What you are asked to do =
Take the entries below and print only the lines from the one with "answer zeros. -/" through the one with "rw [State.upperBranch_of_zeroed hctx, upperInputs_congr", exactly as they stand, both ends included.

Records supplied =
- - - - - - -
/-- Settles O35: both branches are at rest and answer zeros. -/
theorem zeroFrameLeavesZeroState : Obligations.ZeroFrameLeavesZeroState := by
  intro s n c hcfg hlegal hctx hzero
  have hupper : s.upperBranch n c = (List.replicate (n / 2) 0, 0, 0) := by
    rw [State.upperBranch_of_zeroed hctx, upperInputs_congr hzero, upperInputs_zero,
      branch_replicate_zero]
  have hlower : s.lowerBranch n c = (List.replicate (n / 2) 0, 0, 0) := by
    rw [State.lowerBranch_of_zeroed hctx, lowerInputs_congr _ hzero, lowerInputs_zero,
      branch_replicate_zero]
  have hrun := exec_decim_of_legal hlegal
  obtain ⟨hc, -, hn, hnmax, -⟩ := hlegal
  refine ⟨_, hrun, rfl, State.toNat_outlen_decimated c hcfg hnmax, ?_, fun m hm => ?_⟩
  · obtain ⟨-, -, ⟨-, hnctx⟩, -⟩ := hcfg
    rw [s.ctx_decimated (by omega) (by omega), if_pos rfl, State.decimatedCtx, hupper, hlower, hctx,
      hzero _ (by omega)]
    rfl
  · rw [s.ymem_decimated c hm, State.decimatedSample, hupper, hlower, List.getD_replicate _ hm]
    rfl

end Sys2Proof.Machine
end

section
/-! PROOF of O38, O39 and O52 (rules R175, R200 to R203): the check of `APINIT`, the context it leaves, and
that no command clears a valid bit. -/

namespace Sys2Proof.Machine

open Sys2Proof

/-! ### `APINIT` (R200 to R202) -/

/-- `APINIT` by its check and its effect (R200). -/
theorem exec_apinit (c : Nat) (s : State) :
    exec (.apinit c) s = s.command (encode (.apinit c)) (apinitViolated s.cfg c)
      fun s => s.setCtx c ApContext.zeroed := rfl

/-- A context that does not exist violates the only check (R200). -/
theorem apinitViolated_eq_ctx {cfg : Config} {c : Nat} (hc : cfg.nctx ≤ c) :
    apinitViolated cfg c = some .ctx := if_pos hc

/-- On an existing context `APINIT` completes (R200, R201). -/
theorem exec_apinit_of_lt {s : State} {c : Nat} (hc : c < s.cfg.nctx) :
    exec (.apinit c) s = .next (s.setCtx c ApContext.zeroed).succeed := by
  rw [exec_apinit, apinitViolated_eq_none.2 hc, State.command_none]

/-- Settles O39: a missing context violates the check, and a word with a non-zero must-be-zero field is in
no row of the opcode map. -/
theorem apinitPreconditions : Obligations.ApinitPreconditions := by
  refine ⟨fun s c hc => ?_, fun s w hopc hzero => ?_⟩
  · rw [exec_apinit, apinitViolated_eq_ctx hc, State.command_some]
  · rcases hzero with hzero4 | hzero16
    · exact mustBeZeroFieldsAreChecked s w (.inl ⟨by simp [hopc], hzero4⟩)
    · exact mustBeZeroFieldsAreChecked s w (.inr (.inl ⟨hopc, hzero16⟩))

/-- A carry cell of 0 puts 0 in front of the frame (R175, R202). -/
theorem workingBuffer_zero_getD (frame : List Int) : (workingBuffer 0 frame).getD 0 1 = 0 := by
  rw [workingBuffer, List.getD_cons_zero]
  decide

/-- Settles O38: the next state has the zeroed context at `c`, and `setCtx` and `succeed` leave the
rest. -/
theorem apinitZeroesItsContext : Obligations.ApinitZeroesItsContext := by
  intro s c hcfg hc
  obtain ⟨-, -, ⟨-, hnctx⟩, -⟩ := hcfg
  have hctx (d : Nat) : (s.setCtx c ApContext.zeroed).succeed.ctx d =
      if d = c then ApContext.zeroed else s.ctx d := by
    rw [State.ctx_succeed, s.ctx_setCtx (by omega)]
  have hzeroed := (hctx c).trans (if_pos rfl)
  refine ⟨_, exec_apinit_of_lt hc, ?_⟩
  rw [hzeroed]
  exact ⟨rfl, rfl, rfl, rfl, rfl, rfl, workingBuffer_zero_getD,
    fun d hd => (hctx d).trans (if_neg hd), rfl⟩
- - - - - - -
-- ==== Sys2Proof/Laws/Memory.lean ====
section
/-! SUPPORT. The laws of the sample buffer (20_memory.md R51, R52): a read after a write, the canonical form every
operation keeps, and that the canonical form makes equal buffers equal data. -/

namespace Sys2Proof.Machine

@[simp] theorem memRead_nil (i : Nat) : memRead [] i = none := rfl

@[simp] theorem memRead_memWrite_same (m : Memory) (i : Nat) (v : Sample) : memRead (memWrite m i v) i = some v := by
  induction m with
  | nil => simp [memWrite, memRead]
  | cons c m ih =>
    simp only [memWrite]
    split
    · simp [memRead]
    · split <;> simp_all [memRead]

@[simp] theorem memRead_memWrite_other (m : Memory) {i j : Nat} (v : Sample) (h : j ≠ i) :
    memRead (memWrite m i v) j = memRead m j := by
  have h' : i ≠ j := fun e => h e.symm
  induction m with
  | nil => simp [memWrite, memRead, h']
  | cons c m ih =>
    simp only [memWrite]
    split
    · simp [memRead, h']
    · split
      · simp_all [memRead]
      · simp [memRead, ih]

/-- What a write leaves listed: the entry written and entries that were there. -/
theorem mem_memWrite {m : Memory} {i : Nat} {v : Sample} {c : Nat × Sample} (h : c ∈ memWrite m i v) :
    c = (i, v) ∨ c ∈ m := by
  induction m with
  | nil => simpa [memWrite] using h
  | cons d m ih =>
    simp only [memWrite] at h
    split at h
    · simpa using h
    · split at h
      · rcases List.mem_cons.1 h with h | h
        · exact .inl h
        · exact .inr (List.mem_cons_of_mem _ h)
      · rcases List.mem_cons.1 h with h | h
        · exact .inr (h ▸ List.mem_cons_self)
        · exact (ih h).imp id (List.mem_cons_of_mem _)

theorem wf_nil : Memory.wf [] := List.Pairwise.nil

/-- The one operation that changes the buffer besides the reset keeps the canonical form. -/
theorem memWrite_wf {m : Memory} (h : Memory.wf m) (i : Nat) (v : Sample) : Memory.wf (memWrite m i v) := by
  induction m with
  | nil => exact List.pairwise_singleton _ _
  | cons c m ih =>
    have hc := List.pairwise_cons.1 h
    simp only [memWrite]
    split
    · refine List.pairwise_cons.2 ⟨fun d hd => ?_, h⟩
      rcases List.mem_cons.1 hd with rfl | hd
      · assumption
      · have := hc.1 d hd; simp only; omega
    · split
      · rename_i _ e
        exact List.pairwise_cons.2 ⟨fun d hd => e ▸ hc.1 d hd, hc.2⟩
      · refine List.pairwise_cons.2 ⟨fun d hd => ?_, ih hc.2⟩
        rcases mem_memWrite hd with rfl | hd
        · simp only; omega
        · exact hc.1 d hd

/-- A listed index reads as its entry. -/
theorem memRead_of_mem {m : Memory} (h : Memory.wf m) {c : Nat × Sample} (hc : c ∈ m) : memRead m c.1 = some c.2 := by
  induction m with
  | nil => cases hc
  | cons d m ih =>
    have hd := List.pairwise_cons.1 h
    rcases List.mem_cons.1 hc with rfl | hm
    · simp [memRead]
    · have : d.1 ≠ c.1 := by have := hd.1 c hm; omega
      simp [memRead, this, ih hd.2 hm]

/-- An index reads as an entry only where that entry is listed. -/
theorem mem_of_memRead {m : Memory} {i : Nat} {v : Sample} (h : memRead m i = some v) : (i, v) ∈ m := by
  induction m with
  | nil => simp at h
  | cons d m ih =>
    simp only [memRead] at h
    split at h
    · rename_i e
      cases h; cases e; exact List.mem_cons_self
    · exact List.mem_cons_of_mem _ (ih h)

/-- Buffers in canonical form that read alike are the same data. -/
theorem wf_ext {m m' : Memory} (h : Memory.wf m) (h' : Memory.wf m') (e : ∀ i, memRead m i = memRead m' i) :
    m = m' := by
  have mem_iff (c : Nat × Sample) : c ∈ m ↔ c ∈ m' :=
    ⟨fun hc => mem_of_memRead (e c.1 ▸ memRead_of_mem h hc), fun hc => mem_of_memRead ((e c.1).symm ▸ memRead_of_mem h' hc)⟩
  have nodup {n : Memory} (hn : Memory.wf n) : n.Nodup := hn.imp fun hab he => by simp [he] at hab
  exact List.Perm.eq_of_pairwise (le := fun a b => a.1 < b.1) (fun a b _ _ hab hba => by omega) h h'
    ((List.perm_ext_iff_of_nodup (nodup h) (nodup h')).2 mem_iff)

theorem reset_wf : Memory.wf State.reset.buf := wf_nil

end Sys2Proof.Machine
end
- - - - - - -
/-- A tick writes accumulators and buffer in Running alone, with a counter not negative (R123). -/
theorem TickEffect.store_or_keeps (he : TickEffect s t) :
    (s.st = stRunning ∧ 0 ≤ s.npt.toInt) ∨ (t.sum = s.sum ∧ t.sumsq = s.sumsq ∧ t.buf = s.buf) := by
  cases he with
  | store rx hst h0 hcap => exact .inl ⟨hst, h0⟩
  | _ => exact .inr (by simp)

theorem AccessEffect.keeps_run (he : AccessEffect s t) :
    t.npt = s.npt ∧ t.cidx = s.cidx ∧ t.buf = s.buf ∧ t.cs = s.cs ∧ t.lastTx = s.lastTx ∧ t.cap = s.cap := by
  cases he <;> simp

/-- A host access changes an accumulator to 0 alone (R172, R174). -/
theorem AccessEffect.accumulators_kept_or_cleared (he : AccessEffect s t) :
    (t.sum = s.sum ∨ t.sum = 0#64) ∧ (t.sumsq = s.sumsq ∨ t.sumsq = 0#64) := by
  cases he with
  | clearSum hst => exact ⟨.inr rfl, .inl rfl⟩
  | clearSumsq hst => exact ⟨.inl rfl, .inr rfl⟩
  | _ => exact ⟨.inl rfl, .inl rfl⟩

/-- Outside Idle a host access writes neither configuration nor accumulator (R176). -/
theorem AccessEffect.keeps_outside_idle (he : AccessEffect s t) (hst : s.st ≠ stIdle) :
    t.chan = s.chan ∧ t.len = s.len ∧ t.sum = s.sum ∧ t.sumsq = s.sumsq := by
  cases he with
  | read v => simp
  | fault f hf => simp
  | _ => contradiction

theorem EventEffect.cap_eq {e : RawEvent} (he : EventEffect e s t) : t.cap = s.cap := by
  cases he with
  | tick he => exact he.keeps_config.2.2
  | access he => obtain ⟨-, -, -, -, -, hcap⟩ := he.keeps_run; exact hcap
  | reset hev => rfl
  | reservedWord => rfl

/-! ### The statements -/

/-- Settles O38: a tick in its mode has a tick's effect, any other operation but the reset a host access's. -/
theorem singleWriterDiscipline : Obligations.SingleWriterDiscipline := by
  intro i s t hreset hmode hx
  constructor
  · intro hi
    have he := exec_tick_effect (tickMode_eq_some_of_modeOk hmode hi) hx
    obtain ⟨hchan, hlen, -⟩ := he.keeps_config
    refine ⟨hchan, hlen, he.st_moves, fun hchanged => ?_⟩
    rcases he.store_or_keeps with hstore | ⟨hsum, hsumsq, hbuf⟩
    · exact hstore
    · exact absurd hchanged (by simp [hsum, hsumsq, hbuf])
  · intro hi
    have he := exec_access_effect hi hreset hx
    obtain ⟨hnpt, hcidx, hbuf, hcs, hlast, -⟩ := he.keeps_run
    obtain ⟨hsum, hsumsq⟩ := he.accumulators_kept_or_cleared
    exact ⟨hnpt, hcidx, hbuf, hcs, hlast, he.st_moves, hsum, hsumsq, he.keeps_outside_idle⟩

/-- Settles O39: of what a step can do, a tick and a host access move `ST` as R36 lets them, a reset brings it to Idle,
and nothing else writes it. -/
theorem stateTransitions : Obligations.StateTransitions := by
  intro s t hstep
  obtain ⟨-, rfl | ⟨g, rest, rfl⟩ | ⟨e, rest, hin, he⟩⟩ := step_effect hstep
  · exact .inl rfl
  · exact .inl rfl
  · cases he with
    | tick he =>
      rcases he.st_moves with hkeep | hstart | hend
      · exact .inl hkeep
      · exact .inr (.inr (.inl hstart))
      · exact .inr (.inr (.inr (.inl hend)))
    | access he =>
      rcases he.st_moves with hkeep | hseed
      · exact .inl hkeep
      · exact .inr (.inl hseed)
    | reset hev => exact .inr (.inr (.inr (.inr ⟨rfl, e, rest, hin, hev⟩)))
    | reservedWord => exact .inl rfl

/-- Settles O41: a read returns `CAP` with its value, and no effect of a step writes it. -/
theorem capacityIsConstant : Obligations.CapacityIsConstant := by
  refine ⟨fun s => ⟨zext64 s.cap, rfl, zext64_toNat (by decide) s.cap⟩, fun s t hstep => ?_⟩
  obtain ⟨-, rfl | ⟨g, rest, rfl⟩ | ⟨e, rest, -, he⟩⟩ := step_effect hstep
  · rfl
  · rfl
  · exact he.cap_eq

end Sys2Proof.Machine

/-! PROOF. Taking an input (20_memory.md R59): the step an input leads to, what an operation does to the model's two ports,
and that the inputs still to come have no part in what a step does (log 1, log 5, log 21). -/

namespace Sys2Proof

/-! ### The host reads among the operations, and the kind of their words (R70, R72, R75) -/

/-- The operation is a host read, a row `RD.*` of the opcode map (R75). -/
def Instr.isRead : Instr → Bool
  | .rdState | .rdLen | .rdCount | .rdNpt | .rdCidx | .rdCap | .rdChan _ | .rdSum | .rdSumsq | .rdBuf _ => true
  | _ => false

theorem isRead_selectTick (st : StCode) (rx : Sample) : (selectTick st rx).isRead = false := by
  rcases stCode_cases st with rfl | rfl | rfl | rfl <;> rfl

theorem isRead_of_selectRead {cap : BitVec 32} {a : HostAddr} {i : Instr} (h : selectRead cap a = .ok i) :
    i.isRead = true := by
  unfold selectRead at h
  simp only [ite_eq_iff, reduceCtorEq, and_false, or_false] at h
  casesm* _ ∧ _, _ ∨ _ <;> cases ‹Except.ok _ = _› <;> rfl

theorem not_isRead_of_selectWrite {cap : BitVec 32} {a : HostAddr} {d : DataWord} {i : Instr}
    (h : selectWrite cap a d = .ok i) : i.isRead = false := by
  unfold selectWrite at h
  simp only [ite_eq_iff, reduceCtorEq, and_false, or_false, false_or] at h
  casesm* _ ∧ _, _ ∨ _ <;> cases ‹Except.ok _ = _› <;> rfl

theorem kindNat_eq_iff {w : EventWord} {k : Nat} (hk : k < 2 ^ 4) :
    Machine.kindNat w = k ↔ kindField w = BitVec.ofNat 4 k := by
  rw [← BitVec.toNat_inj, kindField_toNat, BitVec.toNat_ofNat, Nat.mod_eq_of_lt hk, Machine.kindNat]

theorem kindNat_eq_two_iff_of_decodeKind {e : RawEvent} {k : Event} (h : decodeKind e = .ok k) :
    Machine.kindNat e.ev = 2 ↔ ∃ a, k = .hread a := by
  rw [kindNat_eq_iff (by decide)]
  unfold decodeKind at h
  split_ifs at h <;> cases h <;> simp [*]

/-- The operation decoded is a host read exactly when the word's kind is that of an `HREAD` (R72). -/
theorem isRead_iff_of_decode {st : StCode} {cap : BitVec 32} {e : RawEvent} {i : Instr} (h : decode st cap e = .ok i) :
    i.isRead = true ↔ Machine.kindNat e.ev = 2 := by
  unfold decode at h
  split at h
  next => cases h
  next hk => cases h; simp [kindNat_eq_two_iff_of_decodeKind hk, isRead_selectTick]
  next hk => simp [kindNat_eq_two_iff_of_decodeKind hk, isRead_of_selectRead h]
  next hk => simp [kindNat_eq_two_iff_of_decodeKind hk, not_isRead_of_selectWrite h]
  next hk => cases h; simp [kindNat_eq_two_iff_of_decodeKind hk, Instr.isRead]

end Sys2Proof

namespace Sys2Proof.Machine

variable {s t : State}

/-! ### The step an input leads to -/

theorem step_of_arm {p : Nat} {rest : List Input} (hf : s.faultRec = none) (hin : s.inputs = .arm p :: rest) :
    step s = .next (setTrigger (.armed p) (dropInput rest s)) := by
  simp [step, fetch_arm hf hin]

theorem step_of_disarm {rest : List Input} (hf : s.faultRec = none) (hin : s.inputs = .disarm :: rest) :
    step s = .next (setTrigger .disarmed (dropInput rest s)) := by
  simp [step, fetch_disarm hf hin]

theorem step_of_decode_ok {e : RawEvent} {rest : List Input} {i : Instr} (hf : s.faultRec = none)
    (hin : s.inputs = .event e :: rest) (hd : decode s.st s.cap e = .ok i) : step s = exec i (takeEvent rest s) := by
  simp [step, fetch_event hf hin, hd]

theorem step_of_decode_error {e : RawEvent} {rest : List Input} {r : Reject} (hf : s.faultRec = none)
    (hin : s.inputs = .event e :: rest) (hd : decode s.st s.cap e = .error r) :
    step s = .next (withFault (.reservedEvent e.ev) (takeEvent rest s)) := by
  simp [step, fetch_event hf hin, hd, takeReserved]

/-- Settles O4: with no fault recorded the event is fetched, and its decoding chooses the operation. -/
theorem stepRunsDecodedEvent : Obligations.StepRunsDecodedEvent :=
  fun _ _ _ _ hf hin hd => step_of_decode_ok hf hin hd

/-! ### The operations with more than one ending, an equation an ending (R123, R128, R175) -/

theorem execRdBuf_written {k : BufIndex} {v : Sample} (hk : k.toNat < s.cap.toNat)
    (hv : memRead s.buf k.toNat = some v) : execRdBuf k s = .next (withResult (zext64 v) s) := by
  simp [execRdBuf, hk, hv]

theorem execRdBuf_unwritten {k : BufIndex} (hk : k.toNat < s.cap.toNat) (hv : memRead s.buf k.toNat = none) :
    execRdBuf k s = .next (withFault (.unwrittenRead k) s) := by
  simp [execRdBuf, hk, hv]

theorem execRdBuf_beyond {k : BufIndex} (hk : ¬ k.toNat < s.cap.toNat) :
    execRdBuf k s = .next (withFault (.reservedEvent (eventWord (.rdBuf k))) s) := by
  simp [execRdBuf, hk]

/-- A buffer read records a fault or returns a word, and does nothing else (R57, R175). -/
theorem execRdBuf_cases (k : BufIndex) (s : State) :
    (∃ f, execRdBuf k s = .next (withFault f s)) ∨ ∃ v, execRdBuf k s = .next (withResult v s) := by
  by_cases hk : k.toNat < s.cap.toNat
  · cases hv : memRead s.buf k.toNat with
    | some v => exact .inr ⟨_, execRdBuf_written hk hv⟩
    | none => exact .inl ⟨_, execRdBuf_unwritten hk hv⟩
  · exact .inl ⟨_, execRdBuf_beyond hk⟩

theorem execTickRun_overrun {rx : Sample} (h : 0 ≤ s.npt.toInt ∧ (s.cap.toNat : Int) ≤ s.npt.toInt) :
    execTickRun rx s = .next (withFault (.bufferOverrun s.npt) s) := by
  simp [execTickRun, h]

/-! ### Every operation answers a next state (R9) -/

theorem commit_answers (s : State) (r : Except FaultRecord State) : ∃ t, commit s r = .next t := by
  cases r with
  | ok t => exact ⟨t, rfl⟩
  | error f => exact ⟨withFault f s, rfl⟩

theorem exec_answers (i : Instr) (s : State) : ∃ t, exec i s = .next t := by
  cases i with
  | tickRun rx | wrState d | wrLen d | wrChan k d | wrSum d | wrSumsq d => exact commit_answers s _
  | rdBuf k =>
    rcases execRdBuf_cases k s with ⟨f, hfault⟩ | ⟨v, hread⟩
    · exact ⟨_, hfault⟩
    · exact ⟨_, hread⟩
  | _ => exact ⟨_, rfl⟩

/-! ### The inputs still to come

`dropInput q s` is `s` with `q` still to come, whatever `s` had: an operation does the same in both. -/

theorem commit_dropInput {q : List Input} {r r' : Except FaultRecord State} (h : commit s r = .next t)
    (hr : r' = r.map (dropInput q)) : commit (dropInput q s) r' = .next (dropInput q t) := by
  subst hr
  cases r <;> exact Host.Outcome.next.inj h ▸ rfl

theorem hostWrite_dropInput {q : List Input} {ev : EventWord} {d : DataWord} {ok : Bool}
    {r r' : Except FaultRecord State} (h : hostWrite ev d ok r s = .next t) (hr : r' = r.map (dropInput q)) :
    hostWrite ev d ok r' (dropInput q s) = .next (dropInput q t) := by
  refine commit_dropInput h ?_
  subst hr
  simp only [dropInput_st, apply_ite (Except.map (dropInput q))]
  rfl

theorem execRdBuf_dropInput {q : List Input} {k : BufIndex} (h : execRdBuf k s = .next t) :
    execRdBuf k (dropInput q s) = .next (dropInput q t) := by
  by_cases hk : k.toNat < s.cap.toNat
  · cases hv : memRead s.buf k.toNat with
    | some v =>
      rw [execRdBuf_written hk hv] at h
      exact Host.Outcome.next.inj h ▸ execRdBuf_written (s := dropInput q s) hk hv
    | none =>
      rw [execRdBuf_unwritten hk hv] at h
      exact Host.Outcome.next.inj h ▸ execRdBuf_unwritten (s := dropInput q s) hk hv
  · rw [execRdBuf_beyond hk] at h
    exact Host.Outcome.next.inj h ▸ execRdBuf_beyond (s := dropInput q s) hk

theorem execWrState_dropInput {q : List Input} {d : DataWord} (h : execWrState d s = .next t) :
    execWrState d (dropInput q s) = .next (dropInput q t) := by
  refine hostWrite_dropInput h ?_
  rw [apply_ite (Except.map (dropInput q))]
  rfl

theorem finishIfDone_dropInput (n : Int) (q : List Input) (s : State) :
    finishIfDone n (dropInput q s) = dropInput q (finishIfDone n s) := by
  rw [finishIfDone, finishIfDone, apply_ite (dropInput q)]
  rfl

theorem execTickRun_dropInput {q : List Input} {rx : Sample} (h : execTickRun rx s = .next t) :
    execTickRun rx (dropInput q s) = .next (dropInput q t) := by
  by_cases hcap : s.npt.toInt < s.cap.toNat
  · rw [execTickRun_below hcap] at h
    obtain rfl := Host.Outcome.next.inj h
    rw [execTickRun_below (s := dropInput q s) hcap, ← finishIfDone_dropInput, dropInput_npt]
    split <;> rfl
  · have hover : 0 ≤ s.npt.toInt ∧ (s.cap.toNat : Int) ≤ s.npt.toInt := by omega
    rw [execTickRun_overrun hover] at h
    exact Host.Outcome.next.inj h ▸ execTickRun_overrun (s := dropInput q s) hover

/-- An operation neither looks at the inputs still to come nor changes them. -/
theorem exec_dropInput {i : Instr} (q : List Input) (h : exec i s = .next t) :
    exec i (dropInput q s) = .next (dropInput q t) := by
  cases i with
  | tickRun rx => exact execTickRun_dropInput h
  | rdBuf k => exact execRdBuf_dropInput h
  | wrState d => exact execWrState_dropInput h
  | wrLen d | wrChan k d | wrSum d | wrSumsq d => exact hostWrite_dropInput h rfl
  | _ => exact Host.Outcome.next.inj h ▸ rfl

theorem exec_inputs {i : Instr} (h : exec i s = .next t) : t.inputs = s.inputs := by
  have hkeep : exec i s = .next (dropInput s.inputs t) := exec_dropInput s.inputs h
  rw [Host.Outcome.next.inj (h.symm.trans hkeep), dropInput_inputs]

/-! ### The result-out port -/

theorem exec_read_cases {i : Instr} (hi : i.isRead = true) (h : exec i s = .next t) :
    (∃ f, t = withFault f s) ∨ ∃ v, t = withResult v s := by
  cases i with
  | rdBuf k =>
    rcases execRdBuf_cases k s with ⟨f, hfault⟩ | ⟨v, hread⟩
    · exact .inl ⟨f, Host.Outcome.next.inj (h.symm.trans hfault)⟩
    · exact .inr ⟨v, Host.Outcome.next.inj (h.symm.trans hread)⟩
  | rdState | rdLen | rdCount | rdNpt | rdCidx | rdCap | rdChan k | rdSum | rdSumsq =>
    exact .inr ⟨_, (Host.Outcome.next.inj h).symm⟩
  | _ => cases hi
- - - - - - -
Result of the task =
/-- Settles O35: both branches are at rest and answer zeros. -/
theorem zeroFrameLeavesZeroState : Obligations.ZeroFrameLeavesZeroState := by
  intro s n c hcfg hlegal hctx hzero
  have hupper : s.upperBranch n c = (List.replicate (n / 2) 0, 0, 0) := by
    rw [State.upperBranch_of_zeroed hctx, upperInputs_congr hzero, upperInputs_zero,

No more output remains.